Ensinar Contabilidade Introdutória nunca foi tarefa simples. Débito e crédito parecem fáceis no papel, mas, na prática, exigem um raciocínio que vai contra a intuição. E quando você junta isso com jovens que estão abrindo suas primeiras contas bancárias e confundindo conceitos, o caos aparece rápido.

Mas o maior desafio nunca foi a matéria.

Foi lidar com o ego ferido da juventude que chega à sala de aula carregando um mundo de pressões, cobranças e dores invisíveis.

O Ego na sala de aula — e o desafio da autoridade

Sempre tem aquele aluno “rápido”, que domina o raciocínio lógico e adora exibir isso. Pode ser saudável, pode até ajudar a turma — mas, às vezes, vira o combustível perfeito para testar o professor.

E quem já liderou pessoas sabe: existe uma diferença enorme entre questionar e desestabilizar.

Era uma aula de Lançamentos Contábeis no Livro Diário. Eu corrigia exercícios enquanto lançava algumas “pegadinhas pedagógicas” (sim, eu amo testar a atenção deles).

Foi quando um aluno, estudante de Administração há poucas semanas, lançou uma pergunta avançada demais para aquele contexto:

Professora, e se houver dissolução de sociedade com prejuízo maior que o capital investido e o sócio tiver empréstimo com a empresa?

Pergunta boa. Inteligente. Mas não era dúvida: era provocação.

Expliquei calmamente que podíamos construir aquele cenário depois, no exercício seguinte. Mas ele retrucou:

Não, eu quero saber agora.

Ali eu entendi: não era sobre Contabilidade. Era sobre autoridade.

O que aprendi: o aluno não enfrenta você — ele enfrenta o que você representa

A Geração Z e Alpha carregam:

  • autonomia precoce,

  • inseguranças profundas,

  • ansiedade social,

  • aversão extrema à autoridade.

A tecnologia acelerou a independência, mas atrasou o amadurecimento emocional.
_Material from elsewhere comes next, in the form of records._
-- ==== Sys2Proof/Tests/Slice0.lean ====
section
/-! SUPPORT. The model's own tests: the checks of WellFormed, the decoding of every row from words written out from the spec,
small steps whose results the spec's vectors (95_test_vectors) give, and a witness for the hypotheses of each statement. -/

namespace Sys2Proof.Tests

set_option Elab.async false

open Sys2Proof Sys2Proof.Machine Sys2Proof.Safety

/-! ## The bench (95_test_vectors section 1) -/
/-- 0.5. -/
def half : Num64 := 0x3FE0000000000000#64

/-- The open parameters of the bench, with the kernel K_T. -/
def benchOpen : OpenParams where
  bufferSamplesLess1 := 3
  sampleRateLess1 := 44099
  maxRecordingLess1 := 15
  maxCutoffRaw := 0x40D3880000000000#64
  lfoSpeedMaxRaw := 0x4034000000000000#64
  tsBitsLess32 := some 0
  paramBitsLess8 := 0
  octBitsLess8 := some 0
  voiceKernel := fun _ _ _ p releasing => { buf := fun _ => half, phase := p + 1, kernelDone := releasing }
  voiceInit := fun _ => 0
  releaseStart := fun p => p
  nanSampleRaw := fun _ _ => Num64.zero
  nanCutoffRaw := fun _ => Num64.zero

/-- The bench: the references of the spec, and A4 at key 69. -/
def bench : Config := Config.ofOpen benchOpen 69

/-- The state after reset on the bench. -/
def start : Result := .next (State.initial bench)

/-- An action applied on the bench to what went before. -/
def act (code : ActionCode) (p : Int) (x : Num64) (o : Result) : Result :=
  match o with
  | .next s => applyAction bench ⟨code, p, x⟩ s
  | .fault f => .fault f
  | .refused r => .refused r

/-- A buffer request on the bench. -/
def req (o : Result) : Result :=
  match o with
  | .next s => synthNextBuffer bench s
  | .fault f => .fault f
  | .refused r => .refused r

/-- A field of the state that an answer leaves. -/
def look {α : Type} (f : State → α) (o : Result) : Option α :=
  match o with
  | .next s => some (f s)
  | .fault _ => none
  | .refused _ => none

/-- The Bank `b` of Layer 0. -/
def bank0 (b : Fin 4) (s : State) : Bank := (s.layer.get 0).bank.get b
/-! ## WellFormed: an ill-formed term for each check -/

theorem test_wf_note_on : (Instr.noteOn 0 69 0).wf = false := by decide
theorem test_wf_bend : (Instr.bend 0 0 64).wf = false := by decide
theorem test_wf_layer_buttons :
    (Instr.ccLayerSelect 0 1 0).wf = false ∧ (Instr.ccLayerRecStop 0 0).wf = false ∧
    (Instr.ccLayerRecPause 0 0).wf = false ∧ (Instr.ccLayerRecRecord 0 0).wf = false ∧
    (Instr.ccPower 0 0).wf = false ∧ (Instr.ccOscSelect 0 1 0).wf = false ∧ (Instr.ccOscMute 0 1 0).wf = false := by
  decide
theorem test_wf_bank_buttons :
    (Instr.ccOscType 0 0).wf = false ∧ (Instr.ccOctaveDown 0 0).wf = false ∧ (Instr.ccOctaveUp 0 0).wf = false ∧
    (Instr.ccModAmp 0 0).wf = false ∧ (Instr.ccModPitch 0 0).wf = false ∧ (Instr.ccModFilter 0 0).wf = false := by
  decide
/-- 30_encoding R98: `90 45 64` has a row, so it is no word of NO_MATCH. -/
theorem test_wf_no_match : (Instr.noMatch 0x904564#24).wf = false := by decide
/-- PARAM_BITS of the bench is 8: 127 fits, 128 does not (10_state R61). -/
theorem test_wf_param_width :
    bench.paramFits 127 = true ∧ bench.paramFits 128 = false ∧ bench.paramFits (-128) = true ∧
    bench.paramFits (-129) = false := by decide
/-- The checks of 30_encoding R101, one action each (95_test_vectors A-SYN-5 to A-SYN-9). -/
theorem test_wf_actions :
    wellFormedAction bench ⟨.masterVol, 1, 0⟩ = false ∧ wellFormedAction bench ⟨.addNote, 128, 0⟩ = false ∧
    wellFormedAction bench ⟨.removeNote, -129, 0⟩ = false ∧ wellFormedAction bench ⟨.layerSelect, 4, 0⟩ = false ∧
    wellFormedAction bench ⟨.layerAmp, -1, 0⟩ = false ∧ wellFormedAction bench ⟨.layerRec, 3, 0⟩ = false ∧
    wellFormedAction bench ⟨.oscSelect, -1, 0⟩ = false ∧ wellFormedAction bench ⟨.oscMute, 4, 0⟩ = false ∧
    wellFormedAction bench ⟨.oscAmp, -2, 0⟩ = false ∧ wellFormedAction bench ⟨.oscType, 0, 0⟩ = false ∧
    wellFormedAction bench ⟨.oscOctave, -1, half⟩ = false ∧ wellFormedAction bench ⟨.oscPitch, 4, 0⟩ = false ∧
    wellFormedAction bench ⟨.modSelect, 3, 0⟩ = false ∧ wellFormedAction bench ⟨.envelope, 4, 0⟩ = false ∧
    wellFormedAction bench ⟨.lfo, 2, 0⟩ = false ∧ wellFormedAction bench ⟨.filterCutoff, 4, 0⟩ = false ∧
    wellFormedAction bench ⟨.power, 1, 0⟩ = false ∧ wellFormedAction bench ⟨.unison, 0, 0⟩ = false ∧
    wellFormedAction bench ⟨.reserved 2, 0, 0⟩ = false := by decide

/-! ## Decoding: every row, from words written out bit by bit -/

/-- 30_encoding R96: `1001xxxx 0kkkkkkk 0vvvvvvv`, `b2 != 0`; `1001xxxx 0kkkkkkk 00000000`; `1000xxxx 0kkkkkkk 0vvvvvvv`;
`1110xxxx 0xxxxxxx 01000000`; `1110xxxx 0xxxxxxx 0vvvvvvv`, `b2 != 64`. -/
theorem test_decode_notes :
    decodeWord 0b100100000100010101100100#24 = .noteOn 0 69 100 ∧
    decodeWord 0b100111110111111101111111#24 = .noteOn 15 127 127 ∧
    decodeWord 0b100100000100010100000000#24 = .noteOnZero 0 69 ∧
    decodeWord 0b100010100011110000000000#24 = .noteOff 10 60 0 ∧
    decodeWord 0b111000000111111101000000#24 = .bendCentre 0 127 ∧
    decodeWord 0b111000000111111101000001#24 = .bend 0 127 65 ∧
    decodeWord 0b111000000000000000111111#24 = .bend 0 0 63 := by decide

/-- 30_encoding R97, the Synth and Layer controls: `1011xxxx`, the controller, the value. -/
theorem test_decode_layer_controls :
    decodeWord 0b101101010000011101111111#24 = .ccMasterVol 5 127 ∧
    decodeWord 0b101100000001001100000001#24 = .ccLayerSelect 0 3 1 ∧
    decodeWord 0b101100000001011100000000#24 = .ccLayerAmp 0 3 0 ∧
    decodeWord 0b101100000001100001111111#24 = .ccLayerRecStop 0 127 ∧
    decodeWord 0b101100000001100100000001#24 = .ccLayerRecPause 0 1 ∧
    decodeWord 0b101100000001101001111111#24 = .ccLayerRecRecord 0 127 ∧
    decodeWord 0b101100000001101101111111#24 = .ccPower 0 127 ∧
    decodeWord 0b101100000010001101111111#24 = .ccOscSelect 0 3 127 ∧
    decodeWord 0b101100000010010001111111#24 = .ccOscMute 0 0 127 ∧
    decodeWord 0b101100000010101101000000#24 = .ccOscAmp 0 3 64 := by decide

/-- 30_encoding R97, the Bank controls. -/
theorem test_decode_bank_controls :
    decodeWord 0b101100000010110001111111#24 = .ccOscType 0 127 ∧
    decodeWord 0b101100000010110101111111#24 = .ccOctaveDown 0 127 ∧
    decodeWord 0b101100000010111001000000#24 = .ccOctaveUp 0 64 ∧
    decodeWord 0b101100000011000001111111#24 = .ccModAmp 0 127 ∧
    decodeWord 0b101100000011000101111111#24 = .ccModPitch 0 127 ∧
    decodeWord 0b101100000011001001111111#24 = .ccModFilter 0 127 ∧
    decodeWord 0b101100000011011001000000#24 = .ccEnvelope 0 2 64 ∧
    decodeWord 0b101100000011100001000000#24 = .ccLfoSpeed 0 64 ∧
    decodeWord 0b101100000011100101000000#24 = .ccLfoAmp 0 64 ∧
    decodeWord 0b101100000100101000100000#24 = .ccFilterCutoff 0 32 := by decide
Autoridade, para eles, não é guia; é ameaça.

E então aconteceu.

O amigo dele, completamente tomado por essa confusão interna, gritou no meio da aula, sem qualquer filtro:

Professora, você é burra! Você não sabe nada!

Silêncio.

A sala congelou.

Minha primeira reação? Cara de paisagem. Minha segunda? Convidá-lo — com muita calma — a ir conversar na sala da Analista de Qualidade de Vida.

(Professores experientes entenderão: leve testemunhas.)

Pulsões, dor e o que estava realmente acontecendo

Na psicanálise, Freud fala da Pulsão de Vida (preservação) e Pulsão de Morte (destruição, repetição, desintegração).

Naquele grito eu não vi rebeldia.
Eu vi sofrimento.

Algo dentro dele estava morrendo. E a explosão era um pedido de socorro — não um ataque.

Na conversa com a analista, depois de muito choro, pausas, respirações e silêncios que falavam mais do que palavras, ele finalmente disse:

Minha namorada está grávida… ela é menor… eu não sei o que fazer… eu tenho medo de tudo… não sei pra onde ir depois daqui.

Ele tinha apenas 18 anos.

Ele não estava enfrentando a “professora”.
Ele estava implorando por um adulto seguro que pudesse sustentá-lo emocionalmente por alguns minutos.

E nós fizemos exatamente isso: ouvimos. Sem julgar.

A virada de chave: segurança psicológica como estratégia educacional

Depois daquele dia, ele:

  • voltou às aulas com mais comprometimento,

  • melhorou o desempenho,

  • foi efetivado na empresa onde era aprendiz,

  • começou a faculdade,

  • casou-se com a moça,

  • e construiu sua própria trajetória com maturidade.

Tudo porque alguém viu além do grito.

Amy Edmondson, referência em Segurança Psicológica, mostra como ambientes seguros produzem equipes de alta performance.
E eu afirmo: na escola, isso é ainda mais urgente.

A juventude atual não teme conteúdo.
Ela teme fracassar sozinha.

A verdadeira lição desse dia

Essa experiência me transformou.

Eu compreendi que:

  • 90% dos conflitos em sala e no trabalho não são sobre pessoas.

  • Eles são sobre medo, impotência e autoridade mal administrada.

  • Jovens não enfrentam o professor — enfrentam tudo o que pesa dentro deles.

E o papel da educação?
É iluminar essas sombras.

Ver além do erro.
Ver além do grito.
Ver além da atitude.

Porque, no fim, a grande maioria deles só quer alguém que diga:

“Eu te vejo. Vamos resolver isso juntos.”